(Dataset entries)

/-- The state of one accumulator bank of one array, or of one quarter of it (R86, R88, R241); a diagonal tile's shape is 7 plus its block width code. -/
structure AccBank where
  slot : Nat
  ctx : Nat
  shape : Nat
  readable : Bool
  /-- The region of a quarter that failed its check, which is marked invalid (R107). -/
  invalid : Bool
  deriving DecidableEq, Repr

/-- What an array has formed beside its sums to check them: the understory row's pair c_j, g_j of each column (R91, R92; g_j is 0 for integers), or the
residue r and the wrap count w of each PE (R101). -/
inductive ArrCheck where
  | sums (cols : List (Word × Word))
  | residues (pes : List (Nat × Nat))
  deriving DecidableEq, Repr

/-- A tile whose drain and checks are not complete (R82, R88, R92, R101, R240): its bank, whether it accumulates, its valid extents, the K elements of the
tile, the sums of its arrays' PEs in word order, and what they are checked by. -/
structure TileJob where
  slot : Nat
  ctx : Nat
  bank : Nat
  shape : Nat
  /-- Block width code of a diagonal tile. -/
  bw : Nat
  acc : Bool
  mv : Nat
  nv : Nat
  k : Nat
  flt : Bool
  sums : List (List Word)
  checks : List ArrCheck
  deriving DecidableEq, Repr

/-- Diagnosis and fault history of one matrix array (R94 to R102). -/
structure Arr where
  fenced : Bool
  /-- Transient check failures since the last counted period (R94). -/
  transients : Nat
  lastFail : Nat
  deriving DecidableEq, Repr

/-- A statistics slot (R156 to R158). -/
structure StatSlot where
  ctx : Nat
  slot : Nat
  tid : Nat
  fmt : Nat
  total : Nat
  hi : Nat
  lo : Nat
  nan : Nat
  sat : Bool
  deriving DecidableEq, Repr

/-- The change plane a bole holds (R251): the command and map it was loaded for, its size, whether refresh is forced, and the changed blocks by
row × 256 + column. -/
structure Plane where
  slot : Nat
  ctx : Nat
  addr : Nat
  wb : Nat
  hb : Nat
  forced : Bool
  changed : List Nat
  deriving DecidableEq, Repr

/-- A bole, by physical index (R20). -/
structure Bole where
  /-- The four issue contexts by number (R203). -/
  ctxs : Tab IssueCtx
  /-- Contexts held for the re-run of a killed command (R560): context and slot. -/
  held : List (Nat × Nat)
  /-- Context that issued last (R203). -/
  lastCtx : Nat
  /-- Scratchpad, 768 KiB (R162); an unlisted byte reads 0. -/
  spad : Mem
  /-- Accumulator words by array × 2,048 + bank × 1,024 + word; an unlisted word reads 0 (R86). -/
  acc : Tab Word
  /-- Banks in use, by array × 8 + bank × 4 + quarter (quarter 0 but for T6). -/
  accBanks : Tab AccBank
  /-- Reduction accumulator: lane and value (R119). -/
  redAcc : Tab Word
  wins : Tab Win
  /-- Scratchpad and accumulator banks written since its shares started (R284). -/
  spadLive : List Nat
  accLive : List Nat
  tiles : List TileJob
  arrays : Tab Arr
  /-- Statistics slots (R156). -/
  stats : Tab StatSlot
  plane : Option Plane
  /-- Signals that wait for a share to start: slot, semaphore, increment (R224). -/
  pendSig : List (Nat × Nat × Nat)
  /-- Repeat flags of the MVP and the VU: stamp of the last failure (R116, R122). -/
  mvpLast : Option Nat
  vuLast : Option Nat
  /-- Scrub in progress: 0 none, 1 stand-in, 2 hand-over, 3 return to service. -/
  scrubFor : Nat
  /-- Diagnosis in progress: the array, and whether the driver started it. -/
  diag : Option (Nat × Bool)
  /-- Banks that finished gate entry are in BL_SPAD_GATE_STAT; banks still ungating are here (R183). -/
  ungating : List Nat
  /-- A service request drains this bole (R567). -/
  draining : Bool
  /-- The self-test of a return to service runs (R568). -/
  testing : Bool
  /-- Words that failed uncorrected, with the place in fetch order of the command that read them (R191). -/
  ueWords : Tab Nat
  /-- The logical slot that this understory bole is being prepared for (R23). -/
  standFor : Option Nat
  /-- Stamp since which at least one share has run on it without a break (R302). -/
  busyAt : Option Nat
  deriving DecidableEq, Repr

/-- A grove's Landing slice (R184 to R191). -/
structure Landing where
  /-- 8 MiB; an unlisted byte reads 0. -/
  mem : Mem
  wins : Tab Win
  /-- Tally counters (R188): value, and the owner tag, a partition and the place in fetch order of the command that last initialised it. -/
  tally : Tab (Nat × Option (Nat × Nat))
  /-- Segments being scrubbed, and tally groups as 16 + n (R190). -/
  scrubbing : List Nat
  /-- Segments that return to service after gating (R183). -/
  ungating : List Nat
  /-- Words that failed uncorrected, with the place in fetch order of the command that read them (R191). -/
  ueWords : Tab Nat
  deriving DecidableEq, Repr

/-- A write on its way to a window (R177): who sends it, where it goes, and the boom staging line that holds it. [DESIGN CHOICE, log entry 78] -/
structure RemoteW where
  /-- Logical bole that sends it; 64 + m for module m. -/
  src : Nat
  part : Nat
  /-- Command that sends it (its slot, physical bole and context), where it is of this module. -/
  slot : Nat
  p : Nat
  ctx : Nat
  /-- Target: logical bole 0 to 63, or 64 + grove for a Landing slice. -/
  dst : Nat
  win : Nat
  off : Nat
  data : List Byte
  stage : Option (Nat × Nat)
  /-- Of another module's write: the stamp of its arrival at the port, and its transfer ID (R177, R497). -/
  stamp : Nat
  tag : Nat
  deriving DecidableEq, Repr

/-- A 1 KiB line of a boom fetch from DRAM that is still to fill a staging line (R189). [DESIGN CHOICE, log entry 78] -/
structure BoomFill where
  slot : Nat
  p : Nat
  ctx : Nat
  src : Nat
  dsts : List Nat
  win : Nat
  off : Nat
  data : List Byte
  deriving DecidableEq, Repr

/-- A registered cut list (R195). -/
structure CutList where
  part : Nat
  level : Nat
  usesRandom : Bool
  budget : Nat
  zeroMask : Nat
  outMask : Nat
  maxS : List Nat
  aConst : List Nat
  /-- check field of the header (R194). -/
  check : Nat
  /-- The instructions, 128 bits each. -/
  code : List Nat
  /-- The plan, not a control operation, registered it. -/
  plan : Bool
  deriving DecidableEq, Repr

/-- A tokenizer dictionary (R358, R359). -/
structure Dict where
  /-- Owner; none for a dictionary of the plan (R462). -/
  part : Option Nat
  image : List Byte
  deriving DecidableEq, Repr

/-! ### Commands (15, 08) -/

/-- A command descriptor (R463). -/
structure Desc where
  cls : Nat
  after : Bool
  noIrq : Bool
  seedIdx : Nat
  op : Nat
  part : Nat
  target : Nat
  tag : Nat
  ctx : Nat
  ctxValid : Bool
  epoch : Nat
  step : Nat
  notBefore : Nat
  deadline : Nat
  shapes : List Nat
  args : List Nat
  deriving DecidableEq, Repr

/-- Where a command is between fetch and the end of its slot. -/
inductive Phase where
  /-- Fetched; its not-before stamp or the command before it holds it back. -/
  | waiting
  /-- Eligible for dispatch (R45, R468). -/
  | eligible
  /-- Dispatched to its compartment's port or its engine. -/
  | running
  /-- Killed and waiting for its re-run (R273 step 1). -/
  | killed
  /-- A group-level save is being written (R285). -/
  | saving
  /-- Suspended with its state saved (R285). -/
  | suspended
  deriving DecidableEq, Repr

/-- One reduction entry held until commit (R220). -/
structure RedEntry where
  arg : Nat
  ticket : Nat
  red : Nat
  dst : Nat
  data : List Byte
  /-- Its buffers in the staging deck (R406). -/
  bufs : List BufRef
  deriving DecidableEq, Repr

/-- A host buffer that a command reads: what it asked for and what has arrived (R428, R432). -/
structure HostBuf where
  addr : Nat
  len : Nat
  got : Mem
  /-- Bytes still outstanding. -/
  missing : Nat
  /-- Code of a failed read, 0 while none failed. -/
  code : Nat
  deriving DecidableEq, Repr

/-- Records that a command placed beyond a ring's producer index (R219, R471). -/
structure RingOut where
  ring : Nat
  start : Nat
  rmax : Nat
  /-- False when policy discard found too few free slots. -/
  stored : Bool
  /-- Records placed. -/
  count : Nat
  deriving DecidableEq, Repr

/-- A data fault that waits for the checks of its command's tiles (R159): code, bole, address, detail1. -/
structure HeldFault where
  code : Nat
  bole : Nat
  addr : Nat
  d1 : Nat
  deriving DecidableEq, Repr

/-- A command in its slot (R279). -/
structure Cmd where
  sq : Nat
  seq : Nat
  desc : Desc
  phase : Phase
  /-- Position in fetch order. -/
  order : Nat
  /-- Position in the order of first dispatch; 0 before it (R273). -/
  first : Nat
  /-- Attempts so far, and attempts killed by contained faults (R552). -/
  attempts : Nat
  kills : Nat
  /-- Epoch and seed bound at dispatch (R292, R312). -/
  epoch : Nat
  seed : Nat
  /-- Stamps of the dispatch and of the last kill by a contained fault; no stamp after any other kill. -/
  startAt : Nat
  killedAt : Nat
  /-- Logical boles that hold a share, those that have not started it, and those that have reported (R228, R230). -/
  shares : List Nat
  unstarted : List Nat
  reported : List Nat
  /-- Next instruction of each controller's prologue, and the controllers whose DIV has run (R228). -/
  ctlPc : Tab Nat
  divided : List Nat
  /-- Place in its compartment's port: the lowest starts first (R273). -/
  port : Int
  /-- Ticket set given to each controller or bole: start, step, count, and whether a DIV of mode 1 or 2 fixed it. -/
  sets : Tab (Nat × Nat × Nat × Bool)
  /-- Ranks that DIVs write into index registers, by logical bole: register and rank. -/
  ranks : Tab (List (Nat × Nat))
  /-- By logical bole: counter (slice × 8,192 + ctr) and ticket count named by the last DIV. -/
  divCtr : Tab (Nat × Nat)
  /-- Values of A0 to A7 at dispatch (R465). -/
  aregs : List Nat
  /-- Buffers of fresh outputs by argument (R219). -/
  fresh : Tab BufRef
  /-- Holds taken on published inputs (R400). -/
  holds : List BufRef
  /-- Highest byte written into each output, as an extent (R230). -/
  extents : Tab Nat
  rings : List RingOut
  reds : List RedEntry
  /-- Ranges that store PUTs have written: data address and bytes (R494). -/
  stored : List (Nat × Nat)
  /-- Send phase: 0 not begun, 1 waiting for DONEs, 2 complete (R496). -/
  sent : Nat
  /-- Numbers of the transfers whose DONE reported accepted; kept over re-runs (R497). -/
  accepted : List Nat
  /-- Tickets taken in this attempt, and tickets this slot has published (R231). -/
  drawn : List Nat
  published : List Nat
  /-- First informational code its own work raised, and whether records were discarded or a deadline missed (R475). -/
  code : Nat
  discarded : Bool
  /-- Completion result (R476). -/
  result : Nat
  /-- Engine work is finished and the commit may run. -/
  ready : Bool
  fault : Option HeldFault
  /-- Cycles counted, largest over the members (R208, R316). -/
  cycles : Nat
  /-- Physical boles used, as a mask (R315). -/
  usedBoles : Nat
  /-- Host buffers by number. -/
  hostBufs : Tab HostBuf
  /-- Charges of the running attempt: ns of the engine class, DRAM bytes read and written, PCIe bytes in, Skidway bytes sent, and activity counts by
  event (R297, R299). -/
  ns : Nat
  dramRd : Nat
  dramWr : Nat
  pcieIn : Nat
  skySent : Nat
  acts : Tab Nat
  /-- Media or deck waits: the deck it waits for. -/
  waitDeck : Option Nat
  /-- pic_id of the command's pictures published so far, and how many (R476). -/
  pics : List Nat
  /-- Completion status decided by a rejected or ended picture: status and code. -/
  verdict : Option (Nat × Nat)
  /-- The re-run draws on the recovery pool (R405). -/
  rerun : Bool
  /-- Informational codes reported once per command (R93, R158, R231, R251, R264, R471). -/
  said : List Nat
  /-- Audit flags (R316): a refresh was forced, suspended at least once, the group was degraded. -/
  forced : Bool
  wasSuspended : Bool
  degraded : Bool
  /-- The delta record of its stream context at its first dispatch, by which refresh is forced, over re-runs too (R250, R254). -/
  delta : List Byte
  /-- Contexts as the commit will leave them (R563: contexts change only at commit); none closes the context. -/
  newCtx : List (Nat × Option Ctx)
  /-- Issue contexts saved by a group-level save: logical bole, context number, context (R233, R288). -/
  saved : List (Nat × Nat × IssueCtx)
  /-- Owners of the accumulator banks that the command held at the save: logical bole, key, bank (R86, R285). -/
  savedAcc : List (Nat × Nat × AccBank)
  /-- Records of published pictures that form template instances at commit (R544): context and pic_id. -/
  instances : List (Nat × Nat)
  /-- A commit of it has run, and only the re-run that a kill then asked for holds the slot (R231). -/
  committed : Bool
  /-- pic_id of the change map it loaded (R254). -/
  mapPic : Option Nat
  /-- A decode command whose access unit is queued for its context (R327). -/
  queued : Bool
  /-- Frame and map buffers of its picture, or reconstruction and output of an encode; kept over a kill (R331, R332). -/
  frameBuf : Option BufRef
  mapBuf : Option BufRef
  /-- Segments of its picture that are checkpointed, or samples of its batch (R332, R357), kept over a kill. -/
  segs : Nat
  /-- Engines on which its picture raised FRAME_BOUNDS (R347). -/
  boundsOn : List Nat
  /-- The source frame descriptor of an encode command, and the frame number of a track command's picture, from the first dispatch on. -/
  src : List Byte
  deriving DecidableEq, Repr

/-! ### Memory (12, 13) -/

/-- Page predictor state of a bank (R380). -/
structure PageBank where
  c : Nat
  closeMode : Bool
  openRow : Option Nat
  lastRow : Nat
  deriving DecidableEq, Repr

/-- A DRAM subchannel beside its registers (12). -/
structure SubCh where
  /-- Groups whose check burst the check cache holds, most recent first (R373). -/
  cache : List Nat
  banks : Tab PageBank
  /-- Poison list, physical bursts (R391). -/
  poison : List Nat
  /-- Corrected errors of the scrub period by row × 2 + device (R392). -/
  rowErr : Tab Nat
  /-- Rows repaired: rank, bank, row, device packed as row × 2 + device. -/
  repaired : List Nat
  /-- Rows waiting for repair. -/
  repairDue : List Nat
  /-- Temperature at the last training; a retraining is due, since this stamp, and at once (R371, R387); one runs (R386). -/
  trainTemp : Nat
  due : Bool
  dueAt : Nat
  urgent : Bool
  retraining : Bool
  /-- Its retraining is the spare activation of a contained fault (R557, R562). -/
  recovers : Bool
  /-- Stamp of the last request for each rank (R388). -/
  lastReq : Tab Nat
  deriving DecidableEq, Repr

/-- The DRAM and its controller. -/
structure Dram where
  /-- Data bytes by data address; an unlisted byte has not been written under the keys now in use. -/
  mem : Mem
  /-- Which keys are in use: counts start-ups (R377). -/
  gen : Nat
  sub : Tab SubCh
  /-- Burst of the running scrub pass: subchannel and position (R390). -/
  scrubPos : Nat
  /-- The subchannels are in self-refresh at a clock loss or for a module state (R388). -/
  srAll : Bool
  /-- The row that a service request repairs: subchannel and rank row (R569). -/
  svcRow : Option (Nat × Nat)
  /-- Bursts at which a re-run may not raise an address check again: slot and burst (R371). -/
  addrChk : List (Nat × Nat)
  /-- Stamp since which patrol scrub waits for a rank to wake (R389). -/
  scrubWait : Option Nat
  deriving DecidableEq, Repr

INSTRUCTIONS TO FOLLOW:
What are the lines above, starting at the one with "level : Nat" and ending at the one with "code : List Nat"? Give them again exactly, and only them.

ANSWER FOR THIS EXERCISE:
  level : Nat
  usesRandom : Bool
  budget : Nat
  zeroMask : Nat
  outMask : Nat
  maxS : List Nat
  aConst : List Nat
  /-- check field of the header (R194). -/
  check : Nat
  /-- The instructions, 128 bits each. -/
  code : List Nat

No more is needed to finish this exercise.